- 1Department of Urology, Shenzhen Children's Hospital, China Medical University, Shenzhen, China
- 2Department of Neonatal Surgery, Shenzhen Children's Hospital, Shenzhen, China
- 3Department of Neonatal, Shenzhen Children's Hospital, Shenzhen, China
Epigastric heteropagus twins are an extremely rare congenital anomaly of conjoined twins. We present a case of epigastric heteropagus twins who were diagnosed via prenatal ultrasound imaging: the fetus (or host) was connected to the abdominal wall of the parasite (the dependent portion), and an omphalocele was present. The male infant was delivered by cesarean section at 35 + 5 weeks gestation. The parasite lacked a head and heart and presented long bones of the limbs. After abdominal computed tomography, omphalocele repair, and parasite removal were surgically performed under general anesthesia. After discharge (follow-up, 3 months), the infant is currently growing well and is healing satisfactorily. Forty-one cases of epigastric heteropagus twins were retrieved from database searches: 38 good postoperative outcomes, 2 perioperative deaths, and 1 termination. The case highlights that even when parasites are massive in size, births can present good outcomes with suitable surgical treatment.
Introduction
Heteropagus twins (HT) are a rare type of conjoined twins with asymmetric sizes and developmental dysplasia with a prevalence of approximately 1 in 1 million (1). Most cases of HT are epigastric heteropagus conjoined twins (EHCT), in which the parasite (dependent portion) is joined to the upper abdomen of the autosite (host) or fetus. EHCT is characterized by the presence of a giant parasite relative to the fetus. Herein, we report a case of EHCT admitted to our hospital. We also conducted a literature review to describe the treatment of epigastric heteropagus cases with the aim of improving the understanding of this disorder and to provide summary data for related cases.
Case report
The patient was a male infant whose mother underwent prenatal ultrasound imaging that revealed developmental abnormalities and subsequently accepted treatment at our hospital. Ultrasound examination indicated that the fetus was connected to the abdominal wall of the parasite through a channel approximately 2 cm in diameter and that an omphalocele was present. The parasite lacked a head and heart and presented the long bones of the limbs. Fetal karyotyping, chromosomal microarray analysis, and whole exome sequencing after amniocentesis did not indicate any clear abnormalities in the fetus.
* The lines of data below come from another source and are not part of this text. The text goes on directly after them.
-- ==== Sys2Proof/Laws/FrameClusters.lean ====
section
/-! SUPPORT. Frames of the functions of Machine/Clusters.lean: which parts of the state each may change. -/

namespace Sys2Proof.Machine

theorem State.setClu_frame {c : Nat} {v : Clu} {W : Nat} {s₀ s₁ : State} (h₀ : Fr W s₀ s₁) (hw : 131072 &&& W = 131072) :
    Fr W s₀ (State.setClu s₁ c v) := by
  refine Fr.lift hw h₀ ?_
  have h : Fr 131072 s₁ s₁ := Fr.refl
  clear h₀ hw
  first | rw [State.setClu] | unfold State.setClu
  repeat' first
    | with_reducible assumption
    | (with_reducible refine Fr.clu ?_ rfl)

theorem State.keepXlat_frame {c : Nat} {ix : Nat} {epoch : Nat} {p : Nat} {W : Nat} {s₀ s₁ : State} (h₀ : Fr W s₀ s₁) (hw : 262144 &&& W = 262144) :
    Fr W s₀ (State.keepXlat s₁ c ix epoch p) := by
  refine Fr.lift hw h₀ ?_
  have h : Fr 262144 s₁ s₁ := Fr.refl
  clear h₀ hw
  first | rw [State.keepXlat] | unfold State.keepXlat
  repeat' first
    | with_reducible assumption
    | (with_reducible refine Fr.ite ?_ ?_)
    | split
    | (with_reducible refine Fr.flags ?_ rfl)

theorem State.dropXlat_frame {c : Nat} {W : Nat} {s₀ s₁ : State} (h₀ : Fr W s₀ s₁) (hw : 262144 &&& W = 262144) :
    Fr W s₀ (State.dropXlat s₁ c) := by
  refine Fr.lift hw h₀ ?_
  have h : Fr 262144 s₁ s₁ := Fr.refl
  clear h₀ hw
  first | rw [State.dropXlat] | unfold State.dropXlat
  repeat' first
    | with_reducible assumption
    | (with_reducible refine Fr.ite ?_ ?_)
    | split
    | (with_reducible refine Fr.flags ?_ rfl)

theorem State.cluRefresh_frame {c : Nat} {W : Nat} {s₀ s₁ : State} (h₀ : Fr W s₀ s₁) (hw : 96759170993210 &&& W = 96759170993210) :
    Fr W s₀ (State.cluRefresh s₁ c) := by
  refine Fr.lift hw h₀ ?_
  have h : Fr 96759170993210 s₁ s₁ := Fr.refl
  clear h₀ hw
  first | rw [State.cluRefresh] | unfold State.cluRefresh
  repeat' first
    | with_reducible assumption
    | (with_reducible refine State.sf_frame ?_ rfl)
    | (with_reducible refine Fr.ite ?_ ?_)

theorem State.waitsSeen_frame {W : Nat} {s₀ s₁ : State} (h₀ : Fr W s₀ s₁) (hw : 96759170993210 &&& W = 96759170993210) :
    Fr W s₀ (State.waitsSeen s₁) := by
  refine Fr.lift hw h₀ ?_
  have h : Fr 96759170993210 s₁ s₁ := Fr.refl
  clear h₀ hw
  first | rw [State.waitsSeen] | unfold State.waitsSeen
  repeat' first
    | with_reducible assumption
    | (with_reducible refine State.cluRefresh_frame ?_ rfl)
    | (with_reducible refine Fr.foldl (fun z a h => ?_) ?_)
    | (with_reducible refine Fr.ite ?_ ?_)
    | split

theorem State.flagSet_frame {p : Nat} {W : Nat} {s₀ s₁ : State} (h₀ : Fr W s₀ s₁) (hw : 96759175187962 &&& W = 96759175187962) :
    Fr W s₀ (State.flagSet s₁ p) := by
  refine Fr.lift hw h₀ ?_
  have h : Fr 96759175187962 s₁ s₁ := Fr.refl
  clear h₀ hw
  first | rw [State.flagSet] | unfold State.flagSet
  repeat' first
    | with_reducible assumption
    | (with_reducible refine State.flagRaise_frame ?_ rfl)
    | (with_reducible refine State.serveWaiters_frame ?_ rfl)
    | (with_reducible refine State.waitsSeen_frame ?_ rfl)
    | (with_reducible refine Fr.ite ?_ ?_)
    | split

theorem State.setVirtual_frame {k : Nat} {ctx : Nat} {vflag : Nat} {need : FlagNeed} {W : Nat} {s₀ s₁ : State} (h₀ : Fr W s₀ s₁) (hw : 96759175187962 &&& W = 96759175187962) :
    Fr2 W s₀ (State.setVirtual s₁ k ctx vflag need) := by
  refine Fr2.lift hw h₀ ?_
  have h : Fr 96759175187962 s₁ s₁ := Fr.refl
  clear h₀ hw
  first | rw [State.setVirtual] | unfold State.setVirtual
  repeat' first
    | with_reducible assumption
    | (with_reducible refine Fr2.pair ?_)
    | (with_reducible refine Fr2.ite ?_ ?_)
    | (with_reducible refine State.translate_frame ?_ rfl)
    | (with_reducible refine Fr2.out (State.translate_frame ?_ rfl))
    | (with_reducible refine State.flagSet_frame ?_ rfl)
    | (with_reducible refine Fr.ite ?_ ?_)
    | (with_reducible refine Fr.eq2 (by assumption) ?_)
    | (with_reducible refine Fr.eq22 (by assumption) ?_)
    | (with_reducible refine Fr.eq1 (by assumption) ?_)
    | (with_reducible refine Fr.eqo (by assumption) ?_)
    | (with_reducible refine Fr.eqo2 (by assumption) ?_)
    | (with_reducible refine Fr.eqo22 (by assumption) ?_)
    | dsimp only
    | split

theorem State.applyTarget_frame {c : Nat} {t : Nat} {W : Nat} {s₀ s₁ : State} (h₀ : Fr W s₀ s₁) (hw : 96759170993210 &&& W = 96759170993210) :
    Fr W s₀ (State.applyTarget s₁ c t) := by
  refine Fr.lift hw h₀ ?_
  have h : Fr 96759170993210 s₁ s₁ := Fr.refl
  clear h₀ hw
  first | rw [State.applyTarget] | unfold State.applyTarget
  repeat' first
    | with_reducible assumption
    | (with_reducible refine State.cluRefresh_frame ?_ rfl)
    | (with_reducible refine State.sf_frame ?_ rfl)
    | (with_reducible refine Fr.ite ?_ ?_)

theorem State.requestTarget_frame {c : Nat} {t : Nat} {W : Nat} {s₀ s₁ : State} (h₀ : Fr W s₀ s₁) (hw : 96759171124282 &&& W = 96759171124282) :
    Fr W s₀ (State.requestTarget s₁ c t) := by
  refine Fr.lift hw h₀ ?_
  have h : Fr 96759171124282 s₁ s₁ := Fr.refl
  clear h₀ hw
  first | rw [State.requestTarget] | unfold State.requestTarget
  repeat' first
    | with_reducible assumption
    | (lift_lets; intro x; clear_value x)
    | (with_reducible refine State.setClu_frame ?_ rfl)
    | (with_reducible refine State.applyTarget_frame ?_ rfl)
    | (with_reducible refine Fr.ite ?_ ?_)

theorem State.takeHeld_frame {c : Nat} {W : Nat} {s₀ s₁ : State} (h₀ : Fr W s₀ s₁) (hw : 96759171124282 &&& W = 96759171124282) :
    Fr W s₀ (State.takeHeld s₁ c) := by
  refine Fr.lift hw h₀ ?_
  have h : Fr 96759171124282 s₁ s₁ := Fr.refl
  clear h₀ hw
  first | rw [State.takeHeld] | unfold State.takeHeld
  repeat' first
    | with_reducible assumption
    | (lift_lets; intro x; clear_value x)
    | (with_reducible refine State.setClu_frame ?_ rfl)
    | (with_reducible refine State.cluRefresh_frame ?_ rfl)
    | (with_reducible refine State.applyTarget_frame ?_ rfl)
    | split

theorem State.doorbell_frame {c : Nat} {tail : Nat} {W : Nat} {s₀ s₁ : State} (h₀ : Fr W s₀ s₁) (hw : 96759171189818 &&& W = 96759171189818) :
    Fr W s₀ (State.doorbell s₁ c tail) := by
  refine Fr.lift hw h₀ ?_
  have h : Fr 96759171189818 s₁ s₁ := Fr.refl
  clear h₀ hw
  first | rw [State.doorbell] | unfold State.doorbell
  repeat' first
    | with_reducible assumption
    | (lift_lets; intro x; clear_value x)
    | (with_reducible refine State.setClu_frame ?_ rfl)
    | (with_reducible refine State.cluRefresh_frame ?_ rfl)
    | (with_reducible refine State.sf_frame ?_ rfl)
    | (with_reducible refine State.applyTarget_frame ?_ rfl)
    | (with_reducible refine State.writeDoorbell_frame ?_ rfl)
    | (with_reducible refine Fr.ite ?_ ?_)

theorem writeCluCmdBase_frame {q : Requester} {c : Nat} {hi : Bool} {v : W32} {W : Nat} {s₀ s₁ : State} (h₀ : Fr W s₀ s₁) (hw : 96759171058746 &&& W = 96759171058746) :
    Fr W s₀ (writeCluCmdBase q c hi v s₁) := by
  refine Fr.lift hw h₀ ?_
  have h : Fr 96759171058746 s₁ s₁ := Fr.refl
  clear h₀ hw
  first | rw [writeCluCmdBase] | unfold writeCluCmdBase
  repeat' first
    | with_reducible assumption
    | (with_reducible refine State.writeCmdBase_frame ?_ rfl)
    | (with_reducible refine State.cluRefresh_frame ?_ rfl)
    | (with_reducible refine Fr.ite ?_ ?_)

theorem writeCluCmplBase_frame {q : Requester} {c : Nat} {hi : Bool} {v : W32} {W : Nat} {s₀ s₁ : State} (h₀ : Fr W s₀ s₁) (hw : 2 &&& W = 2) :
    Fr W s₀ (writeCluCmplBase q c hi v s₁) := by
  refine Fr.lift hw h₀ ?_
  have h : Fr 2 s₁ s₁ := Fr.refl
  clear h₀ hw
  first | rw [writeCluCmplBase] | unfold writeCluCmplBase
  repeat' first
    | with_reducible assumption
    | (with_reducible refine State.writeCmplBase_frame ?_ rfl)
    | (with_reducible refine Fr.ite ?_ ?_)

theorem writeCluCtl_frame {q : Requester} {c : Nat} {v : W32} {W : Nat} {s₀ s₁ : State} (h₀ : Fr W s₀ s₁) (hw : 96759170993210 &&& W = 96759170993210) :
    Fr W s₀ (writeCluCtl q c v s₁) := by
  refine Fr.lift hw h₀ ?_
  have h : Fr 96759170993210 s₁ s₁ := Fr.refl
  clear h₀ hw
  first | rw [writeCluCtl] | unfold writeCluCtl
  repeat' first
    | with_reducible assumption
    | (with_reducible refine State.cluRefresh_frame ?_ rfl)
    | (with_reducible refine State.writeRingCtl_frame ?_ rfl)
    | (with_reducible refine Fr.ite ?_ ?_)

theorem writeCluDb_frame {q : Requester} {c : Nat} {v : W32} {W : Nat} {s₀ s₁ : State} (h₀ : Fr W s₀ s₁) (hw : 96759171189818 &&& W = 96759171189818) :
    Fr W s₀ (writeCluDb q c v s₁) := by
  refine Fr.lift hw h₀ ?_
  have h : Fr 96759171189818 s₁ s₁ := Fr.refl
  clear h₀ hw
  first | rw [writeCluDb] | unfold writeCluDb
  repeat' first
    | with_reducible assumption
    | (with_reducible refine State.doorbell_frame ?_ rfl)
    | (with_reducible refine Fr.ite ?_ ?_)

theorem writeCluCmplHead_frame {q : Requester} {c : Nat} {v : W32} {W : Nat} {s₀ s₁ : State} (h₀ : Fr W s₀ s₁) (hw : 2 &&& W = 2) :
    Fr W s₀ (writeCluCmplHead q c v s₁) := by
  refine Fr.lift hw h₀ ?_
  have h : Fr 2 s₁ s₁ := Fr.refl
  clear h₀ hw
  first | rw [writeCluCmplHead] | unfold writeCluCmplHead
  repeat' first
    | with_reducible assumption
    | (with_reducible refine State.writeCmplHead_frame ?_ rfl)
    | (with_reducible refine Fr.ite ?_ ?_)

theorem writeCluErr_frame {q : Requester} {c : Nat} {v : W32} {W : Nat} {s₀ s₁ : State} (h₀ : Fr W s₀ s₁) (hw : 96759171058746 &&& W = 96759171058746) :
    Fr W s₀ (writeCluErr q c v s₁) := by
  refine Fr.lift hw h₀ ?_
  have h : Fr 96759171058746 s₁ s₁ := Fr.refl
  clear h₀ hw
  first | rw [writeCluErr] | unfold writeCluErr
  repeat' first
    | with_reducible assumption
    | (intro x; refine_lift have hb : ∀ y, y = x → Fr 96759171058746 s₁ y := ?_; ?_; all_goals first | (have hx := hb x rfl; clear hb; clear_value x) | (intro y hy; unfold x at hy; rw [hy]; clear hy y))
    | (intro x; clear_value x)
    | (lift_lets; intro x; refine_lift have hb : ∀ y, y = x → Fr 96759171058746 s₁ y := ?_; ?_; all_goals first | (have hx := hb x rfl; clear hb; clear_value x) | (intro y hy; unfold x at hy; rw [hy]; clear hy y))
    | (with_reducible refine State.wr_frame ?_ rfl)
    | (with_reducible refine State.cluRefresh_frame ?_ rfl)
    | (with_reducible refine State.setRing_frame ?_ rfl)
    | (with_reducible refine Fr.ite ?_ ?_)

theorem writeCluPctl_frame {q : Requester} {c : Nat} {v : W32} {W : Nat} {s₀ s₁ : State} (h₀ : Fr W s₀ s₁) (hw : 96759171124282 &&& W = 96759171124282) :
    Fr W s₀ (writeCluPctl q c v s₁) := by
  refine Fr.lift hw h₀ ?_
  have h : Fr 96759171124282 s₁ s₁ := Fr.refl
  clear h₀ hw
  first | rw [writeCluPctl] | unfold writeCluPctl
  repeat' first
    | with_reducible assumption
    | (intro x; refine_lift have hb : ∀ y, y = x → Fr 96759171124282 s₁ y := ?_; ?_; all_goals first | (have hx := hb x rfl; clear hb; clear_value x) | (intro y hy; unfold x at hy; rw [hy]; clear hy y))
    | (lift_lets; intro x; refine_lift have hb : ∀ y, y = x → Fr 96759171124282 s₁ y := ?_; ?_; all_goals first | (have hx := hb x rfl; clear hb; clear_value x) | (intro y hy; unfold x at hy; rw [hy]; clear hy y))
    | (with_reducible refine State.requestTarget_frame ?_ rfl)
    | (with_reducible refine State.sf_frame ?_ rfl)
    | (with_reducible refine Fr.ite ?_ ?_)

theorem State.refetch_frame {c : Nat} {W : Nat} {s₀ s₁ : State} (h₀ : Fr W s₀ s₁) (hw : 327680 &&& W = 327680) :
    Fr W s₀ (State.refetch s₁ c) := by
  refine Fr.lift hw h₀ ?_
  have h : Fr 327680 s₁ s₁ := Fr.refl
  clear h₀ hw
  first | rw [State.refetch] | unfold State.refetch
  repeat' first
    | with_reducible assumption
    | (with_reducible refine State.dropXlat_frame ?_ rfl)
    | (with_reducible refine State.setRing_frame ?_ rfl)
    | split

theorem State.zeroBanks_frame {c : Nat} {keep : Nat} {W : Nat} {s₀ s₁ : State} (h₀ : Fr W s₀ s₁) (hw : 12 &&& W = 12) :
    Fr W s₀ (State.zeroBanks s₁ c keep) := by
  refine Fr.lift hw h₀ ?_
  have h : Fr 12 s₁ s₁ := Fr.refl
  clear h₀ hw
  first | rw [State.zeroBanks] | unfold State.zeroBanks
  repeat' first
    | with_reducible assumption
    | dsimp only
    | (refine Fr.upd_mem_marks ?_ rfl rfl (fun hs => by first | exact Tab.wf_set _ _ (hs.2.1) | exact Tab.wf_filter _ (hs.2.1)))

theorem State.loadBanks_frame {c : Nat} {W : Nat} {s₀ s₁ : State} (h₀ : Fr W s₀ s₁) (hw : 131328 &&& W = 131328) :
    Fr W s₀ (State.loadBanks s₁ c) := by
  refine Fr.lift hw h₀ ?_
  have h : Fr 131328 s₁ s₁ := Fr.refl
  clear h₀ hw
  first | rw [State.loadBanks] | unfold State.loadBanks
  repeat' first
    | with_reducible assumption
    | (lift_lets; intro x; clear_value x)
    | (with_reducible refine State.setClu_frame ?_ rfl)
    | dsimp only
    | (with_reducible refine Fr.free ?_ rfl)

theorem State.wakeDone_frame {c : Nat} {W : Nat} {s₀ s₁ : State} (h₀ : Fr W s₀ s₁) (hw : 96759171124542 &&& W = 96759171124542) :
    Fr W s₀ (State.wakeDone s₁ c) := by
  refine Fr.lift hw h₀ ?_
  have h : Fr 96759171124542 s₁ s₁ := Fr.refl
  clear h₀ hw
  first | rw [State.wakeDone] | unfold State.wakeDone
  repeat' first
    | with_reducible assumption
    | (intro x; refine_lift have hb : ∀ y, y = x → Fr 96759171124542 s₁ y := ?_; ?_; all_goals first | (have hx := hb x rfl; clear hb; clear_value x) | (intro y hy; unfold x at hy; rw [hy]; clear hy y))
    | (intro x; clear_value x)
    | (lift_lets; intro x; refine_lift have hb : ∀ y, y = x → Fr 96759171124542 s₁ y := ?_; ?_; all_goals first | (have hx := hb x rfl; clear hb; clear_value x) | (intro y hy; unfold x at hy; rw [hy]; clear hy y))
    | (lift_lets; intro x; clear_value x)
    | (with_reducible refine State.zeroBanks_frame ?_ rfl)
    | (with_reducible refine State.loadBanks_frame ?_ rfl)
    | (with_reducible refine State.sf_frame ?_ rfl)
    | (with_reducible refine State.takeHeld_frame ?_ rfl)
    | (with_reducible refine Fr.ite ?_ ?_)
    | (with_reducible exact Fr2.out (by assumption))
    | dsimp only
    | split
The infant was delivered at 35 weeks gestation by cesarean section.
A channel approximately 1 cm in size was present above the umbilicus of the infant, with normal skin tissue outside the channel. The outer end of the channel was connected to a malformed fetus parasite approximately 40 × 10 cm in size after complete abduction. Male genitalia (urine was intermittently excreted) and an atrophied scrotum and buttocks were observed in the lower segment, and no anus was present. The parasite did not respond to stimulation and had no voluntary movement. The umbilical stump of the autosite protruded approximately outward and was covered with a cystic membrane; a gastrointestinal tract (GI) was visible, containing dark green contents (Figure 1A).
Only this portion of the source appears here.